Brandeis School of Business and Economics
- Former name: Brandeis International Business School (IBS)
- Type: Private
- Established: 1994
- Affiliations: Brandeis University
- Dean: Linda T.M. Bui
- Faculty: 79
- Students: 317
- Location: Waltham, Massachusetts, United States
- Nationalities Represented: 40
- Website: www.brandeis.edu/global

= Brandeis School of Business and Economics =

The Brandeis School of Business and Economics (formerly Brandeis International Business School) offers graduate and undergraduate degree programs in business, finance and economics as part of Brandeis University, located in Waltham, Massachusetts.
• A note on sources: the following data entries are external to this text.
/-- Settles O16: each request on the hardware with the transmit count it brings; the port is as before but for that count. -/
theorem partnerRequestsAreAnswered : Obligations.PartnerRequestsAreAnswered := by
  unfold Obligations.PartnerRequestsAreAnswered
  refine ⟨fun s p m lane wave b r txCw hok hnew hwave hlane hup hpen hcap hswap hchange hwide htx0 htx1 hbias hmin hmax => ?_,
    fun s p m lane wave b r txCw a hok hckt hans => ?_,
    fun s p m wave cw txCw mine hok hnew hfree hwave hup hpen hcap hchange hret hrx htx hbias hbest hahead => ?_,
    fun s p m wave cw txCw hok hckt hnew hout hwave hlead => ?_,
    fun s p m w0 w1 cw txCw a b hok hnew hfree hw0 hw1 hne hup hpen hcap hchange hret hrx htx hb0 hb1 hpair hahead => ?_,
    fun s p m wave => retrainReq_is_accepted⟩
  · exact swapReq_is_accepted rfl (txCount_port ..) hok hnew hwave hlane ((txCount_portUp ..).trans hup) hpen hcap hswap hchange hwide
      htx0 htx1 hbias hmin hmax
  · exact swapReq_is_answered_again rfl (txCount_port ..) hok hckt hans
  · exact narrowReq_is_accepted rfl (txCount_port ..) hok hnew hfree hwave ((txCount_portUp ..).trans hup) hpen hcap hchange hret hrx htx
      hbias hbest hahead
  · exact narrowReq_is_ignored rfl (txCount_port ..) hok hckt hnew hout hwave hlead
  · exact widenReq_is_accepted rfl (txCount_port ..) hok hnew hfree hw0 hw1 hne ((txCount_portUp ..).trans hup) hpen hcap hchange hret hrx
      htx hb0 hb1 hpair hahead

end Sys2Proof.Machine
end

section
/-!
PROOFS. Answers, withdrawals and timeouts of requests (R118, R119, R126, R130, R131).
-/

namespace Sys2Proof.Machine

@[simp] theorem rxCount_port (h : Hw) (p : PortId) (cw : Word) : (h.rxCount p cw).port p = { h.port p with rxCw := cw } :=
  setPort_port_same ..

@[simp] theorem rxCount_inCircuit (h : Hw) (p : PortId) (cw : Word) : (h.rxCount p cw).inCircuit p = h.inCircuit p := rfl
@[simp] theorem rxCount_dataWrites (h : Hw) (p : PortId) (cw : Word) : (h.rxCount p cw).dataWrites = h.dataWrites := rfl

/-- The port as a command with a receive count finds it. -/
theorem foundAt_rxCount_port (s : State) (now : Frc) (p : PortId) (cw : Word) :
    ((s.foundAt now).rxCount p cw).port p = { s.hw.port p with rxCw := cw } := by
  rw [rxCount_port, foundAt_port]

theorem foundAt_rxCount_inCircuit (s : State) (now : Frc) (p : PortId) (cw : Word) :
    ((s.foundAt now).rxCount p cw).inCircuit p = s.hw.inCircuit p := foundAt_inCircuit ..

theorem foundAt_rxCount_quiet {s : State} {now : Frc} {p : PortId} {cw : Word} {h : Hw}
    (hfound : (s.foundAt now).rxCount p cw = h) : h.quiet := hfound ▸ advance_quiet s.hw now

/-! ### What an answer makes of a request -/

theorem reqAccepted_of_swap (h : Hw) (p : PortId) (q : BitVec 16) (n lane wave : Nat) (w : Wave) (b r : Word) :
    h.reqAccepted p { seq := q, req := .swap lane w b r, sends := n } wave =
      h.setPort p { h.port p with out := none, swapRx := some { lane := lane, wave := w, b := b, r := r, bridged := false } } := rfl

theorem reqAccepted_of_narrow (h : Hw) (p : PortId) (q : BitVec 16) (n wave : Nat) (w : Wave) (cw : Word) :
    h.reqAccepted p { seq := q, req := .narrow w cw, sends := n } wave =
      h.setPort p { h.port p with
        out := none, swapTx := none, change := some { rx0 := w, rx1 := none, tx0 := Fin.ofNat 3 wave, tx1 := none, cw := cw } } := rfl

/-- R131: a retrain that was not accepted in time ends and is asked for again. -/
theorem reqRefused_of_retrain_timeout {h : Hw} {p : PortId} {o : LlmOut} {w : Wave} (rxCw : Word) (ho : o.req = .retrain w) :
    h.reqRefused p o 5 rxCw =
      (h.setPort p (({ h.port p with out := none }).setWave w { (h.port p).wave w with retraining := false })).askRetrain p w := by
  simp only [Hw.reqRefused, ho, setPort_setPort]
  rfl

@[simp] theorem reqAccepted_dataWrites (h : Hw) (p : PortId) (o : LlmOut) (wave : Nat) :
    (h.reqAccepted p o wave).dataWrites = h.dataWrites := by
  unfold Hw.reqAccepted Hw.widenLanes
  dsimp only
  split
  · rfl
  · rfl
  · split <;> rfl
  · rfl

/-! ### Each event, on the hardware `h` with the receive count it brings and the port `x` as they are then -/

section
variable {s : State} {p : PortId} {rxCw : Word} {now : Frc} {h : Hw} {x : PortSt} {o : LlmOut}
  (hfound : (s.hw.begun.advance now).rxCount p rxCw = h) (hx : h.port p = x) (hckt : h.inCircuit p = false) (hout : x.out = some o)
include hfound hx hckt hout

/-- R118: RESULT 0 for the outstanding request accepts it; for a narrowing it names a wavelength. -/
theorem changeAck_accepts {m : LlmHdr} {wave : Byte} (hok : LlmHdr.ok m = true)
    (hwave : ∀ w cw, o.req = .narrow w cw → wave.toNat ≤ 2) :
    Effect (.changeAckRx p m o.seq 0 wave rxCw now) s (h.reqAccepted p o wave.toNat) := by
  have hmine : ¬ (o.seq != o.seq) = true := by simp
  refine effect_of_quiet (by unfold exec execChangeAckRx run; rfl) ?_ ((foundAt_rxCount_quiet hfound).of_dataWrites (by simp))
  simp only [hfound, llmRx_of_ok _ hok hckt, hx, hout, if_neg hmine]
  cases hreq : o.req with
  | narrow w cw => simp [Nat.not_lt.mpr (hwave w cw hreq)]
  | swap lane w b r => simp
  | widen a b cw => simp
  | retrain w => simp

/-- R119: a request unanswered is sent again until it has been sent four times. -/
theorem reqTimeout_sends_again (hsends : o.sends < 4) : Effect (.llmReqTimeout p rxCw now) s (h.llmAgain p o) := by
  refine effect_of_quiet (by unfold exec execLlmReqTimeout run; rfl) ?_ ((foundAt_rxCount_quiet hfound).of_dataWrites rfl)
  simp only [hfound, hckt, hx, hout, if_pos hsends, Bool.false_eq_true, if_false]

/-- R119: a retrain request sent four times fails and is counted. -/
theorem reqTimeout_fails_retrain {w : Wave} (hsends : 4 ≤ o.sends) (ho : o.req = .retrain w) :
    Effect (.llmReqTimeout p rxCw now) s ((h.count R.PRT_LLM_TIMEOUT p.val).reqRefused p o 5 rxCw) := by
  refine effect_of_quiet (by unfold exec execLlmReqTimeout run; rfl) ?_ ((foundAt_rxCount_quiet hfound).of_dataWrites ?_)
  · simp only [hfound, hckt, hx, hout, if_neg (Nat.not_lt.mpr hsends), Bool.false_eq_true, if_false]
  · rw [reqRefused_of_retrain_timeout rxCw ho]
    simp

end

/-! ### Withdrawals -/

section
variable {s : State} {p : PortId} {m : LlmHdr} {q : BitVec 16} (hok : LlmHdr.ok m = true) (hckt : s.hw.inCircuit p = false)
  (hchange : (s.hw.port p).change = none)
include hok hckt hchange

/-- R131: the partner withdraws its swap. -/
theorem withdraw_ends_swap {r : Roll} (hswap : (s.hw.port p).swapTx = some r) (hpeer : r.peer = some q)
    (hret : (s.hw.port p).retrainPeer = none) :
    Effect (.llmWithdrawRx p m q) s (s.found.setPort p { s.hw.port p with swapTx := none }) := by
  refine effect_of_quiet (by unfold exec execLlmWithdrawRx run; rfl) ?_ (begun_quiet s.hw)
  have hmine : (r.peer == some q) = true := by simp [hpeer]
  simp only [llmRx_of_ok (h := s.hw.begun) _ hok hckt, begun_port, hswap, if_pos hmine, hret, Option.any_none, Bool.false_eq_true,
    if_false, hchange, State.found]

/-- R131: the partner withdraws its retrain. -/
theorem withdraw_ends_retrain {w : Wave} (hswap : (s.hw.port p).swapTx = none) (hret : (s.hw.port p).retrainPeer = some (w, q)) :
    Effect (.llmWithdrawRx p m q) s (s.found.setPort p { s.hw.port p with retrainPeer := none }) := by
  refine effect_of_quiet (by unfold exec execLlmWithdrawRx run; rfl) ?_ (begun_quiet s.hw)
  simp only [llmRx_of_ok (h := s.hw.begun) _ hok hckt, begun_port, hswap, hret, Option.any_some, beq_self_eq_true, if_true, hchange,
    State.found]

end

/-- Settles O17: the request outstanding says what its answer or its timeout does; a withdrawal ends what its SEQ names. -/
theorem ownRequestsAreResolved : Obligations.OwnRequestsAreResolved := by
  unfold Obligations.OwnRequestsAreResolved
  refine ⟨fun s p m q wave rxCw now lane n w b r hok hckt hout => ?_, fun s p m q wave rxCw now n w cw hok hckt hout hwave => ?_,
    fun s p m q r hok hckt hswap hpeer hchange hret => withdraw_ends_swap hok hckt hchange hswap hpeer hret,
    fun s p m q w hok hckt hswap hchange hret => withdraw_ends_retrain hok hckt hchange hswap hret,
    fun s p rxCw now o hckt hout hsends => ?_, fun s p rxCw now o w hckt hout hsends ho => ?_⟩
  all_goals rw [← foundAt_rxCount_inCircuit s now p rxCw] at hckt
  · have hans := changeAck_accepts (h := (s.foundAt now).rxCount p rxCw) (m := m) (wave := wave) rfl (foundAt_rxCount_port ..) hckt
      hout hok (by simp)
    rwa [reqAccepted_of_swap, foundAt_rxCount_port] at hans
  · have hans := changeAck_accepts (h := (s.foundAt now).rxCount p rxCw) (m := m) rfl (foundAt_rxCount_port ..) hckt hout hok
      fun _ _ _ => hwave
    rwa [reqAccepted_of_narrow, foundAt_rxCount_port] at hans
  · have hsent := reqTimeout_sends_again (h := (s.foundAt now).rxCount p rxCw) rfl (foundAt_rxCount_port ..) hckt hout hsends
    rwa [Hw.llmAgain, foundAt_rxCount_port] at hsent
  · have hfail := reqTimeout_fails_retrain (h := (s.foundAt now).rxCount p rxCw) rfl (foundAt_rxCount_port ..) hckt hout hsends ho
    rwa [reqRefused_of_retrain_timeout rxCw ho, show ∀ h : Hw, (h.count R.PRT_LLM_TIMEOUT p.val).port p = h.port p from fun _ => rfl,
      foundAt_rxCount_port] at hfail

end Sys2Proof.Machine
end

section
/-!
PROOFS. Wavelengths judged, swapped, retrained and narrowed (R122, R123, R126, R127, R128, R130, R132, R148).
-/

namespace Sys2Proof.Machine

@[simp] theorem actEnd_dataWrites (h : Hw) (r : Res) : (h.actEnd r).dataWrites = h.dataWrites := by
  unfold Hw.actEnd
  split
  · split <;> rfl
  · rfl

@[simp] theorem raise_dataWrites (h : Hw) (typ : Nat) (part : Option Part) (die : Nat) (args : List Word) :
    (h.raise typ part die args).dataWrites = h.dataWrites := by
  rw [raise_eq]
  rfl

/-! ### Windows -/

/-- R123: the counter of a wavelength's corrected symbols. -/
def corrReg (w : Wave) : Reg := [R.PRT_CORR_W0, R.PRT_CORR_W1, R.PRT_CORR_W2][w.val]

/-- R123: a wavelength is judged by the window that has ended, and the port acts on it. -/
def Hw.windowJudged (h : Hw) (p : PortId) (w : Wave) (c : Nat) (rxCw : Word) : Hw :=
  let s := h.port p
  if s.state == .down || h.inCircuit p then h
  else
    let q := (plOf p).val
    let h := h.setPort p (s.setWave w ((s.wave w).window c (h.fld F.PRT_THR_DEGRADE q) (h.fld F.PRT_THR_FAIL q)))
    ((h.laneCheck p w (s.wave w).health rxCw).tryWiden p rxCw).promoteNow p

theorem exec_laneHealthWindow (p : PortId) (w : Wave) (c : Nat) (rxCw : Word) (now : Frc) (s : State) :
    exec (.laneHealthWindow p w c rxCw now) s =
      runMem (fun h _ => (((h.advance now).rxCount p rxCw).count (corrReg w) p.val c).windowJudged p w c rxCw) s := by
  match w with
  | 0 | 1 | 2 => rfl

theorem windowJudged_of_up {h : Hw} {p : PortId} {x : PortSt} (w : Wave) (c : Nat) (rxCw : Word) (hx : h.port p = x)
    (hup : x.state ≠ .down) (hckt : h.inCircuit p = false) :
    h.windowJudged p w c rxCw =
      (((h.setPort p (x.setWave w ((x.wave w).window c (h.fld F.PRT_THR_DEGRADE (plOf p).val)
        (h.fld F.PRT_THR_FAIL (plOf p).val)))).laneCheck p w (x.wave w).health rxCw).tryWiden p rxCw).promoteNow p := by
  have hgo : ¬ (x.state == .down || h.inCircuit p) = true := by simp [hup, hckt]
  simp only [Hw.windowJudged, hx, if_neg hgo]

/-- Counting a wavelength's symbols leaves the port's thresholds. -/
theorem fld_count_corrReg (h : Hw) (f : Field) (w : Wave) (p : PortId) (c : Nat) (q : PlId) (hf : f.reg = R.PRT_THR) :
    (h.count (corrReg w) p.val c).fld f q.val = h.fld f q.val := by
  have hid : (corrReg w).id ≠ f.reg.id := by
    rw [hf]
    revert w
    decide
  exact fld_wr_other h _ (key_ne_of_id hid (by omega) (by omega))

/-! ### Swaps, on the hardware `h` and the port `x` as the command finds them at its time -/

section
variable {s : State} {p : PortId} {now : Frc} {h : Hw} {x : PortSt} {r : Roll} (hfound : s.hw.begun.advance now = h) (hx : h.port p = x)

theorem foundAt_quiet {s : State} {now : Frc} {h : Hw} (hfound : s.foundAt now = h) : h.quiet := hfound ▸ advance_quiet s.hw now

include hfound hx

/-- R127: at R the transmitter sends lane 0 on the spare only. -/
theorem swapRoll_moves_tx (hswap : x.swapTx = some r) (hlane : r.lane = 0) :
    Effect (.swapRoll p true now) s (h.setPort p { x with swapTx := none, txCw := r.r, tx0 := r.wave }) := by
  refine effect_of_quiet (by unfold exec execSwapRoll run; rfl) ?_ ((foundAt_quiet hfound).of_dataWrites rfl)
  simp only [hfound, hx, hswap, hlane, beq_self_eq_true, if_true]

/-- R127, R128: at R the receiver selects the spare for lane 0; the old wavelength waits for its retrain. -/
theorem swapRoll_moves_rx (hswap : x.swapRx = some r) (hlane : r.lane = 0) :
    Effect (.swapRoll p false now) s
      ((((h.setPort p (({ x with swapRx := none, state := .unspared, rxCw := r.r, rx0 := r.wave }).setWave x.rx0
        { x.wave x.rx0 with trained := false, goodRun := 0 })).count R.PRT_SWAP p.val).actEnd (.port p)).askRetrain p x.rx0) := by
  refine effect_of_quiet (by unfold exec execSwapRoll run; rfl) ?_ ((foundAt_quiet hfound).of_dataWrites (by simp))
  simp only [hfound, hx, hswap, hlane, beq_self_eq_true, if_true, Bool.false_eq_true, if_false]
  rfl

/-- R130: the width change agreed for this codeword narrows the port. -/
theorem widthChange_narrows {c : WidthChange} (hchange : x.change = some c) (hone : c.rx1 = none) :
    Effect (.widthChangeCw p now) s
      ((((((((h.setPort p { x with
        rx0 := c.rx0, rx1 := none, tx0 := c.tx0, tx1 := c.tx1, change := none, out := none, swapRx := none, swapTx := none, state := .narrow
        txCw := if c.peer.isSome then c.cw else x.txCw, rxCw := if c.peer.isSome then x.rxCw else c.cw
        }).count R.PRT_NARROW p.val).actEnd (.port p)).decideRetry p).resetCredits p).reportRate p 200).askRetrains p).promoteNow p) := by
  refine effect_of_quiet (by unfold exec execWidthChangeCw run; rfl) ?_ ((foundAt_quiet hfound).of_dataWrites (by simp))
  simp only [hfound, hx, hchange, hone, Option.isNone_none, if_true, Bool.not_true, Bool.false_and, Bool.or_false]
  cases c.peer.isSome <;> rfl

end

/-- R127: at B the lane of a direction's swap is sent on both wavelengths. -/
theorem swapBridge_of_tx {s : State} {p : PortId} {r : Roll} (hswap : (s.hw.port p).swapTx = some r) :
    Effect (.swapBridge p true) s (s.found.setPort p { s.hw.port p with txCw := r.b, swapTx := some { r with bridged := true } }) := by
  refine effect_of_quiet (by unfold exec execSwapBridge run; rfl) ?_ (begun_quiet s.hw)
  simp only [begun_port, hswap, if_true, State.found]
Founded by Peter Petri in 2007, Bruce R. Magid served as dean of the school from 2007 to 2016, with Peter Petri serving as interim dean from 2016 to 2018. Kathryn Graddy was appointed dean in 2018, followed by Linda T.M. Bui in 2025 as they began to move away from their international approach to curriculum construction.

== History ==
Brandeis University, the parent institution of the Brandeis School of Business and Economics, was founded in 1948. Brandeis School of Business and Economics was first established as the Graduate School of International Economics and Finance (GSIEF), reflecting increased student enrollment in economics and finance courses, and the creation of the PhD in International Economics and Finance in 1994. In 1998, the MBA and Master of Science in Finance (MSF) programs were added, broadening the scope of the school's teaching and research.

The school was renamed Brandeis International Business School in 2003. In the summer of 2025, Brandeis International Business School was renamed the School of Business and Economics.

== Global Focus ==
Study Abroad

For one semester during the spring or fall, students have the option to study abroad in one of 19 universities in 16 different countries.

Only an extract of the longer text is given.